Green sun orchid

Scientific classification
- Kingdom: Plantae
- Clade: Embryophytes
- Clade: Tracheophytes
- Clade: Angiosperms
- Clade: Monocots
- Order: Asparagales
- Family: Orchidaceae
- Subfamily: Orchidoideae
- Tribe: Diurideae
- Genus: Thelymitra
- Species: T. viridis
- Binomial name: Thelymitra viridis Jeanes

= Thelymitra viridis =

- Genus: Thelymitra
- Species: viridis
- Authority: Jeanes

Species of orchid

Thelymitra viridis, commonly called green sun orchid, is a species of orchid that is endemic to Tasmania. It has a single erect, fleshy, channelled leaf and up to seven small self-pollinating pale blue to pale purplish flowers. The rest of the plant is a pale green colour.

==Description==
Thelymitra viridis is a tuberous, perennial herb with a single erect, pale green, fleshy, channelled, linear to lance-shaped leaf 100-250 mm long and 5-12 mm wide, sometimes with a purplish base.

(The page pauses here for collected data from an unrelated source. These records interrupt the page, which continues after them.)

/-- R22, R56: the outcome of an operation is a function of the command, ILEN, IBUF below ILEN, KEY for MASKXOR, the drawn key for
a masked ENCODE and the parameters, and of nothing else. For the header rows and ENCODE_BYTE0 FLAG is the latched one (log 7);
the drawn key is Config.rnd at the draw number (log 5). -/
def Obligations.OutcomeDependsOnArgumentsAlone : Prop :=
  ∀ (i : Instr) (s u : State), u.cfg = s.cfg → u.ilen = s.ilen → u.flag = s.flag →
    (∀ k, k < s.inLen → u.ibufByte k = s.ibufByte k) → (i = .maskxor → u.key = s.key) →
    (i = .encode true ∨ (i = .encodeByte0 ∧ s.flag = true) → Config.rnd u.draws = Config.rnd s.draws) →
    ∃ t v, exec i s = .next t ∧ exec i u = .next v ∧ v.status = t.status ∧ v.olen = t.olen ∧
      (∀ k, k < t.olen.toNat → v.obufByte k = t.obufByte k) ∧
      (codecInstr i = true → statusErr t.status = 0#4 →
        v.hdr = t.hdr ∧ v.paylen = t.paylen ∧ v.framelen = t.framelen ∧
        (hdrRegMasked t.hdr = true → v.key = t.key))

/-- R33, R59: no operation, whatever its outcome, writes IBUF or ILEN or the parameters. -/
def Obligations.OperationsNeverWriteTheirInput : Prop :=
  ∀ (i : Instr) (s t : State), exec i s = .next t → s.SameInput t

/-- R29, R33, R201: outside DECODE and its header rows an error leaves KEY, HDR, PAYLEN and FRAMELEN alone, and NEGOTIATE, MASKXOR,
SHA1, B64ENC and the reserved codes leave them alone always. The clauses on ENCODE_BYTE0 and the header rows rest on the model's
reading of these rows (log 7). -/
def Obligations.HeaderRegistersAreKept : Prop :=
  ∀ (i : Instr) (s t : State), exec i s = .next t →
    (codecInstr i = false → s.SameHeaderRegs t) ∧
    (∀ m, (i = .encode m ∨ i = .encodeByte0) → statusErr t.status ≠ 0#4 → s.SameHeaderRegs t)

/-- R14, R211, R215, R216, R256: every operation, on every state, completes: BUSY 0, DONE 1, no command latched, ERR at most 6, the
output `done` 1, and an error comes with OLEN 0 and MM 0. -/
def Obligations.EveryOperationCompletes : Prop :=
  ∀ (i : Instr) (s : State), ∃ t, exec i s = .next t ∧ t.busy = false ∧ t.donePin = true ∧ t.latched = none ∧
    (statusErr t.status).toNat ≤ 6 ∧
    (statusErr t.status ≠ 0#4 → t.olen = 0#64 ∧ statusMm t.status = false)

/-- R256, R255: whatever number of STATUS reads the host makes in BUSY, the operation completes on the block's turn after them,
and the moves after that turn are still to come (moves: log 3). -/
def Obligations.WaitingHostSeesCompletion : Prop :=
  ∀ (s : State) (w : Word32) (n : Nat) (rest : List Move), s.busy = true → s.latched = some w →
    (s.moves = List.replicate n (.readReg 1) ++ .blockTurn :: rest ∨
      (s.moves = List.replicate n (.readReg 1) ∧ rest = [])) →
    ∃ t, Sys2Proof.core.run (n + 1) s = .next t ∧ t.busy = false ∧ t.donePin = true ∧ t.latched = none ∧
      t.moves = rest
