theorem inLen : u.inLen = s.inLen := congrArg BitVec.toNat h.ilen

theorem ibufSlice {a n : Nat} (hn : a + n ≤ s.inLen) : u.ibufSlice a n = s.ibufSlice a n :=
  State.ibufSlice_congr s u a n fun i _ hi => h.byte i (by omega)

theorem ibufNat {a n : Nat} (hn : a + n ≤ s.inLen) : u.ibufNat a n = s.ibufNat a n :=
  congrArg bytesToNat (h.ibufSlice hn)

theorem input : u.input = s.input := by
  rw [State.input, h.inLen]
  exact h.ibufSlice (by omega)

/-- The check before every other (R86) reads ILEN and IBUF_SIZE alone. -/
theorem checkLength {codec : Bool} {t v : State} (htv : State.SameOutcome codec t v) :
    State.SameOutcome codec (s.checkLength t) (u.checkLength v) := by
  unfold State.checkLength
  rw [h.cfg, h.inLen]
  split
  · exact State.sameOutcome_raise ..
  · exact htv

/-- A DECODE whose checks pass reads key and payload below ILEN (R168, R169). -/
theorem decodeResult (codec em fin masked : Bool) (op : BitVec 4) {hdrw plen : Nat}
    (hfit : hdrw + keyWidth masked + plen ≤ s.inLen) :
    State.SameOutcome codec (s.decodeResult em fin masked op hdrw plen)
      (u.decodeResult em fin masked op hdrw plen) := by
  have hkey (hm : masked = true) : u.frameKey hdrw = s.frameKey hdrw := by
    subst hm
    exact congrArg (BitVec.ofNat 32) (h.ibufNat (by simp only [keyWidth, if_true] at hfit; omega))
  have hpay : u.framePayload masked (u.frameKey hdrw) (hdrw + keyWidth masked) plen =
      s.framePayload masked (s.frameKey hdrw) (hdrw + keyWidth masked) plen := by
    cases masked with
    | false => exact h.ibufSlice hfit
    | true => exact congrArg₂ maskBytes (hkey rfl) (h.ibufSlice hfit)
  refine ⟨rfl, by simp, fun k hk => State.obufByte_eq_of_obuf rfl (congrArg Memory.ofBytes hpay) hk,
    fun _ _ => ⟨rfl, rfl, rfl, fun hm => ?_⟩⟩
  replace hm : masked = true := by simpa using hm
  simp [hm, hkey hm]

/-- DECODE's checks and results on a frame of one header: the length field counts only where it lies below ILEN (R161, R164 to
R167). -/
theorem decodeFrame (codec em fin masked : Bool) (op : BitVec 4) {hdrw plen plen' : Nat}
    (hplen : hdrw ≤ s.inLen → plen' = plen) :
    State.SameOutcome codec (s.decodeFrame em fin masked op hdrw plen)
      (u.decodeFrame em fin masked op hdrw plen') := by
  refine h.checkLength ?_
  rw [h.cfg, h.inLen]
  by_cases h2 : s.inLen < 2
  · simp only [if_pos h2]
    exact State.sameOutcome_raiseDecode ..
  by_cases hhdrw : s.inLen < hdrw
  · simp only [if_neg h2, if_pos hhdrw]
    exact State.sameOutcome_raiseDecode ..
  obtain rfl := hplen (by omega)
  simp only [if_neg h2, if_neg hhdrw]
  split_ifs
  · exact State.sameOutcome_raiseDecode ..
  · exact State.sameOutcome_raiseDecode ..
  · exact State.sameOutcome_raiseDecode ..
  · exact h.decodeResult codec em fin masked op (by omega)

/-- With ILEN below 2 there is no header, and DECODE's end does not depend on what stands at IBUF[0] and IBUF[1] (R161). -/
theorem decodeFrame_short (hshort : s.inLen < 2) (codec em fin fin' masked masked' : Bool) (op op' : BitVec 4)
    (hdrw hdrw' plen plen' : Nat) :
    State.SameOutcome codec (s.decodeFrame em fin masked op hdrw plen)
      (u.decodeFrame em fin' masked' op' hdrw' plen') := by
  refine h.checkLength ?_
  rw [if_pos hshort, if_pos (h.inLen ▸ hshort)]
  exact State.sameOutcome_raiseDecode ..

/-- The length that `len7` selects is read below the header width that it selects (R73, R74). -/
theorem payloadLength (len7 : BitVec 7) (hhdrw : headerWidth len7 ≤ s.inLen) :
    u.payloadLength len7 = s.payloadLength len7 := by
  unfold State.payloadLength
  unfold headerWidth at hhdrw
  split_ifs at hhdrw ⊢
  · rfl
  · exact h.ibufNat hhdrw
  · exact h.ibufNat hhdrw

/-- ENCODE's checks and results; the drawn value counts for a masked frame alone (R190 to R198). -/
theorem encodeFrame (codec : Bool) (b0 : Byte) (mask : Bool) {r r' : Word32} (hr : mask = true → r' = r) :
    State.SameOutcome codec (s.encodeFrame b0 mask r) (u.encodeFrame b0 mask r') := by
  have hframe : encodedFrame b0 mask r' u.input = encodedFrame b0 mask r s.input := by
    rw [h.input]
    cases mask with
    | false => rfl
    | true => rw [hr rfl]
  refine h.checkLength ?_
  rw [h.cfg, h.inLen]
  split
  · exact State.sameOutcome_raise ..
  refine ⟨rfl, by simp [hframe], fun k hk => State.obufByte_eq_of_obuf rfl (congrArg Memory.ofBytes hframe) hk,
    fun _ _ => ⟨rfl, by simp [h.inLen], by simp [hframe], fun hm => ?_⟩⟩
  replace hm : mask = true := by simpa using hm
  simp [hm, hr hm]

end State.SameArgs

/-- Every operation on two states with the same arguments, KEY among them for MASKXOR and the draw for a masked ENCODE, has the
same outcome (R22). -/
theorem exec_sameOutcome (i : Instr) {s u : State} (h : s.SameArgs u) (hkey : i = .maskxor → u.key = s.key)
    (hrnd : i = .encode true ∨ (i = .encodeByte0 ∧ s.flag = true) → Config.rnd u.draws = Config.rnd s.draws) :
    ∃ t v, exec i s = .next t ∧ exec i u = .next v ∧ State.SameOutcome (codecInstr i) t v := by
  cases i with
  | decode em =>
    refine ⟨_, _, rfl, rfl, ?_⟩
    by_cases hshort : s.inLen < 2
    · exact h.decodeFrame_short hshort ..
    · rw [h.byte 0 (by omega), h.byte 1 (by omega)]
      exact h.decodeFrame _ _ _ _ _ (h.payloadLength _)
  | encode mask => exact ⟨_, _, rfl, rfl, h.encodeFrame _ _ _ fun hm => hrnd (.inl (hm ▸ rfl))⟩
  | negotiate =>
    refine ⟨_, _, rfl, rfl, h.checkLength ?_⟩
    rw [h.input]
    cases findFirst hsNeedle s.input with
    | none => exact State.sameOutcome_raise ..
    | some p => exact State.sameOutcome_succeed ..
  | maskxor =>
    refine ⟨_, _, rfl, rfl, h.checkLength ?_⟩
    rw [h.cfg, h.inLen, h.input, hkey rfl]
    split
    · exact State.sameOutcome_raise ..
    · exact State.sameOutcome_succeed ..
  | sha1 =>
    refine ⟨_, _, rfl, rfl, h.checkLength ?_⟩
    rw [h.input]
    exact State.sameOutcome_succeed ..
  | b64enc =>
    refine ⟨_, _, rfl, rfl, h.checkLength ?_⟩
    rw [h.cfg, h.inLen, h.input]
    split
    · exact State.sameOutcome_raise ..
    · exact State.sameOutcome_succeed ..
  | reservedOp0 | reservedOp7 | reservedOp8_15 => exact ⟨_, _, rfl, rfl, State.sameOutcome_raise ..⟩
  | f7u | f7m => exact ⟨_, _, rfl, rfl, h.flag ▸ h.decodeFrame _ _ _ _ _ fun _ => rfl⟩
  | f16u | f16m | f64u | f64m => exact ⟨_, _, rfl, rfl, h.flag ▸ h.decodeFrame _ _ _ _ _ fun hhdrw => h.ibufNat hhdrw⟩
  | encodeByte0 =>
    exact ⟨_, _, rfl, rfl, h.flag ▸ h.encodeFrame _ _ _ fun hm => hrnd (.inr ⟨rfl, h.flag ▸ hm⟩)⟩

Between two and seven pale blue to pale purple flowers 13-22 mm wide are arranged on a flowering stem 150-300 mm tall. The sepals and petals are 5-11 mm long and 3.5-7 mm wide and pale green on the back. The column is pale blue to pale green, 4-6 mm long and 2-3.5 mm wide. The lobe on the top of the anther is usually yellowish, tube-shaped and gently curved with a small notch. The side lobes curve upwards and have mop-like tufts of white hairs. Flowering occurs in October and November but the flowers are self-pollinating and only open on hot days.

==Taxonomy and naming==
Thelymitra viridis was first formally described in 2004 by Jeff Jeanes and the description was published in Muelleria from a specimen collected in the Rocky Cape National Park. The specific epithet (viridis) is a Latin word meaning "green", referring to the overall pale greenish colour of this orchid.

==Distribution and habitat==
Green sun orchid grows in heath, near swamps and near rocks in coastal Tasmania.